If the C spec is changed to say "there is no such thing as UB, it is now as a minimum Implementation-Defined, even if the IDB is simply "Don't do it, it's not valid C"", then it will stop C being a quicksand of nasty surprises every time the compiler is upgraded.
Otherwise we will soon end up (and quite possibly a lot quicker than people think possible) where the core of the Linux kernel is written in Rust, and the only C left will be legacy drivers.
Cheers,
Wol
Posted Jun 2, 2022 14:04 UTC (Thu)
by nybble41 (subscriber, #55106)
[Link]
The problem is the third case: the behavior *may* be deterministic or non-deterministic but the compiler doesn't have enough information to be sure. It may depend on other parts of the program, such as separately-compiled library code, or on runtime inputs. It's not necessarily unreasonable to say that every program (every translation unit) must be provably well-defined regardless of the input it receives or what any other part of the program might do—some languages do take that approach—but the result would not look much like C, and likely would not be suitable for system-level programming due to dependencies on platform-specific behavior the compiler knows nothing about. Most, if not all, currently valid C programs would fail to compile under those rules.

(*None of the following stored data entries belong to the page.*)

/-! ### Sweeps -/

/-- The pieces that the work of the Sweep Engine can reach. -/
def sweepPieces : List Piece := [.swe, .slm, .lue, .clu, .rpu, .statusMark, .routeLink, .tenure]

theorem Chip.same_withSwe (s : Swe) (c : Chip) : Chip.Same [.swe] c { c with swe := s } := by
  intro x hx; cases x <;> first | exact absurd (by decide) hx | rfl | exact ⟨rfl, rfl⟩

theorem Chip.same_sweepOff (l : List SweepEntry) (c : Chip) : Chip.Same [.swe, .statusMark] c (c.sweepOff l) :=
  ((c.same_withSwe _).mono (by decide)).then ((Chip.same_marking _ _).mono (by decide))

theorem Chip.same_sweepOff' (l : List SweepEntry) (c : Chip) : Chip.Same sweepPieces c (c.sweepOff l) :=
  (c.same_sweepOff l).mono (by decide)

theorem Chip.same_sweepLeaves (c : Chip) : Chip.Same sweepPieces c c.sweepLeaves := c.same_sweepOff' _

theorem Chip.same_endUnrecorded (e : SweepEntry) (c : Chip) : Chip.Same sweepPieces c (c.endUnrecorded e) :=
  (c.same_sweepOff' _).then ((Chip.same_raise _ _).mono (by decide))

theorem Chip.same_endClose (n : BitVec 8) (c : Chip) : Chip.Same sweepPieces c (c.endClose n) :=
  (c.same_sweepLeaves.then ((Chip.same_closeEnded _ _).mono (by decide))).then ((Chip.same_raise _ _).mono (by decide))

theorem Chip.same_endRecorded (n : BitVec 16) (c : Chip) : Chip.Same sweepPieces c (c.endRecorded n) :=
  (((Chip.same_markSwept n c).mono (by decide)).then (Chip.same_sweepLeaves _)).then
    ((Chip.same_raise _ _).mono (by decide))

theorem Chip.same_sweepAdvance (c : Chip) : Chip.Same sweepPieces c c.sweepAdvance := by
  unfold Chip.sweepAdvance
  split
  · split
    · split
      · exact c.same_endClose _
      · split
        · exact Chip.Same.refl _ c
        · exact c.same_endUnrecorded _
    · exact Chip.Same.refl _ c
  · exact Chip.Same.refl _ c

theorem Chip.same_startSweep (c : Chip) : Chip.Same sweepPieces c c.startSweep := by
  unfold Chip.startSweep
  split
  · split
    · exact (((c.same_withSwe _).mono (by decide)).then ((Chip.same_markStatus _).mono (by decide))).then
        (Chip.same_sweepAdvance _)
    · exact Chip.Same.refl _ c
  · exact Chip.Same.refl _ c

theorem Chip.same_sweepStartBody (m : Memory) (c : Chip) : Chip.Same sweepPieces c (c.sweepStartBody m) := by
  unfold Chip.sweepStartBody
  split
  · split
    · exact (c.same_withSwe _).mono (by decide)
    · exact Chip.Same.refl _ c
  · exact Chip.Same.refl _ c

theorem Chip.same_logWait (e : SweepEntry) (c : Chip) : Chip.Same sweepPieces c (c.logWait e) := by
  unfold Chip.logWait
  exact Chip.Same.ite ((c.same_sweepOff' _).then ((Chip.same_owe _ _).mono (by decide))) (Chip.Same.refl _ c)

theorem Chip.same_restoreRequest (n k : Nat) (o : OrderState) (c : Chip) :
    Chip.Same sweepPieces c (c.restoreRequest n k o) := by
  unfold Chip.restoreRequest
  repeat' split
  all_goals first | exact (c.same_owe _).mono (by decide) | exact Chip.Same.refl _ c

theorem Chip.same_restoreStep (m : Memory) (e : SweepEntry) (w : SweepWork) (n : Nat) (o : BitVec 16) (c : Chip) :
    Chip.Same sweepPieces c (c.restoreStep m e w n o) := by
  unfold Chip.restoreStep
  dsimp only
  split
  · exact c.same_logWait e
  · have h1 : Chip.Same sweepPieces c (c.writeProgress w (e.resume + 1)) := by
      unfold Chip.writeProgress
      split
      · exact (c.same_write _ _).mono (by decide)
      · exact Chip.Same.refl _ c
    have h2 : ∀ (b : Bool) (r : LogRecord), Chip.Same sweepPieces c
        (if b = true then (c.writeProgress w (e.resume + 1)).append r false else c.writeProgress w (e.resume + 1)) :=
      fun b r => Chip.Same.ite (h1.then ((Chip.same_append _ _ _).mono (by decide))) h1
    refine Chip.Same.then ?_ ((Chip.same_withSwe _ _).mono (by decide))
    exact Chip.Same.ite ((h2 _ _).then (Chip.same_restoreRequest _ _ _ _)) (h2 _ _)

theorem Chip.same_stepped (c : Chip) : Chip.Same sweepPieces c c.stepped := (c.same_withSwe _).mono (by decide)

theorem Chip.same_closeStep (m : Memory) (e : SweepEntry) (n : BitVec 8) (c : Chip) :
    Chip.Same sweepPieces c (c.closeStep m e n) := by
  unfold Chip.closeStep
  dsimp only
  split
  · have h : ∀ (b : Bool) (r : LogRecord), Chip.Same sweepPieces c (if b = true then c else c.append r true) :=
      fun b r => Chip.Same.ite (Chip.Same.refl _ c) ((c.same_append _ _).mono (by decide))
    exact (((h _ _).then ((Chip.same_write _ _ _).mono (by decide))).then
      ((Chip.same_owe _ _).mono (by decide))).then (Chip.same_stepped _)
  · exact c.same_stepped

theorem Chip.same_sweepStepBody (m : Memory) (c : Chip) : Chip.Same sweepPieces c (c.sweepStepBody m) := by
  unfold Chip.sweepStepBody
  split
  · split
    · exact c.same_restoreStep _ _ _ _ _
    · exact c.same_closeStep _ _ _
  · exact Chip.Same.refl _ c

theorem Chip.same_sweepEndBody (c : Chip) : Chip.Same [.tenure] c c.sweepEndBody := by
  unfold Chip.sweepEndBody
  split
  · split
    · exact (c.same_write _ _).then (Chip.same_write _ _ _)
    · exact Chip.Same.refl _ c
  · exact Chip.Same.refl _ c

theorem Chip.same_sweepTenureEnded (j : Job) (c : Chip) : Chip.Same sweepPieces c (c.sweepTenureEnded j) := by
  unfold Chip.sweepTenureEnded
  split
  · exact Chip.Same.refl _ c
  · split
    · exact c.same_endRecorded _
    · exact Chip.Same.ite c.same_sweepAdvance (Chip.Same.ite (c.same_endClose _) c.same_sweepLeaves)
    · exact Chip.Same.ite c.same_sweepAdvance c.same_sweepLeaves

theorem Chip.same_stopSweeps (c : Chip) : Chip.Same [.swe, .statusMark] c c.stopSweeps := by
  unfold Chip.stopSweeps
  exact Chip.Same.ite ((c.same_withSwe _).mono (by decide)) (c.same_sweepOff _)

/-! ### Purchases -/

/-- The pieces that an evaluation tenure can change at its grant. -/
def purchasePieces : List Piece := [.tenure, .clu]

theorem Chip.same_withPcu (x : Pcu) (c : Chip) : Chip.Same [.pcu] c { c with pcu := x } := by
  intro x hx; cases x <;> first | exact absurd (by decide) hx | rfl | exact ⟨rfl, rfl⟩

theorem Chip.same_beginEvaluation (p : Port) (v : Word) (c : Chip) : Chip.Same [.pcu] c (c.beginEvaluation p v) := by
  unfold Chip.beginEvaluation
  split
  · exact Chip.Same.refl _ c
  · exact c.same_withPcu _

theorem Chip.same_endAccess (p : Port) (e : Bool) (d : Word) (c : Chip) :
    Chip.Same [portPiece p, .arbiter] c (Chip.endAccess p e d c) := by
  unfold Chip.endAccess
  dsimp only
  have h : Chip.Same [portPiece p, .arbiter] c
      (c.withPort p { c.port p with out := none, answer := some ⟨e, d⟩ }) :=
    (c.same_withPort p _).mono (by simp)
  split
  · exact Chip.Same.ite (h.then ((Chip.same_withPar _ _).mono (by simp))) h
  · exact h

/-- Taking held writes changes the ports, the arbiter, the PCU and what a refusal reports. -/
theorem Chip.same_takeHeld (l : List Port) (c : Chip) :
    Chip.Same [.pcu, .portA, .portB, .arbiter, .rpu] c (Chip.takeHeld l c) := by
  induction l generalizing c with
  | nil => exact Chip.Same.refl _ c
  | cons p l ih =>
    have hp : ∀ x ∈ [portPiece p, Piece.arbiter], x ∈ [Piece.pcu, .portA, .portB, .arbiter, .rpu] := by
      cases p <;> decide
    unfold Chip.takeHeld
    split
    · exact Chip.Same.refl _ c
    · have h : Chip.Same [.pcu, .portA, .portB, .arbiter, .rpu] c { c with pcu := { c.pcu with held := l } } :=
        (c.same_withPcu _).mono (by decide)
      dsimp only
      split
      · exact h.then (ih _)
      · split
        · exact ((h.then ((Chip.same_noteRefusal _ _ _ _).mono (by decide))).then
            ((Chip.same_endAccess _ _ _ _).mono hp)).then (ih _)
        · exact ((h.then ((Chip.same_beginEvaluation _ _ _).mono (by decide))).then
            ((Chip.same_endAccess _ _ _ _).mono hp)).then (ih _)

theorem Chip.same_writeDemand (n : Nat) (d : BitVec 8) (b : Bool) (c : Chip) :
    Chip.Same purchasePieces c (c.writeDemand n d b) :=
  ((c.same_write _ _).then (Chip.same_owe _ _)).mono (by decide)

When the behavior of a piece of code is known to *always* be undefined the compiler generally produces a warning, which you can escalate into an error (with -Werror) if you so choose.
Posted Jun 2, 2022 14:36 UTC (Thu)
by mathstuf (subscriber, #69389)
[Link] (5 responses)
Note that no compiler (anyone wants to use) will actually insert such code on its own. But, if you have code in your program that does that, there is nothing saying that it won't be called by some consequence of the UB (say it flips a bit in a function pointer or jump table). I mean, I guess you could make a C compiler that is absolutely paranoid and actually believes that *freed_ptr can happen at any time and therefore inject pointer verification code around all pointer uses, but I suspect that you then lose the "glorified assembly" property because you have all this invisible sanity checking.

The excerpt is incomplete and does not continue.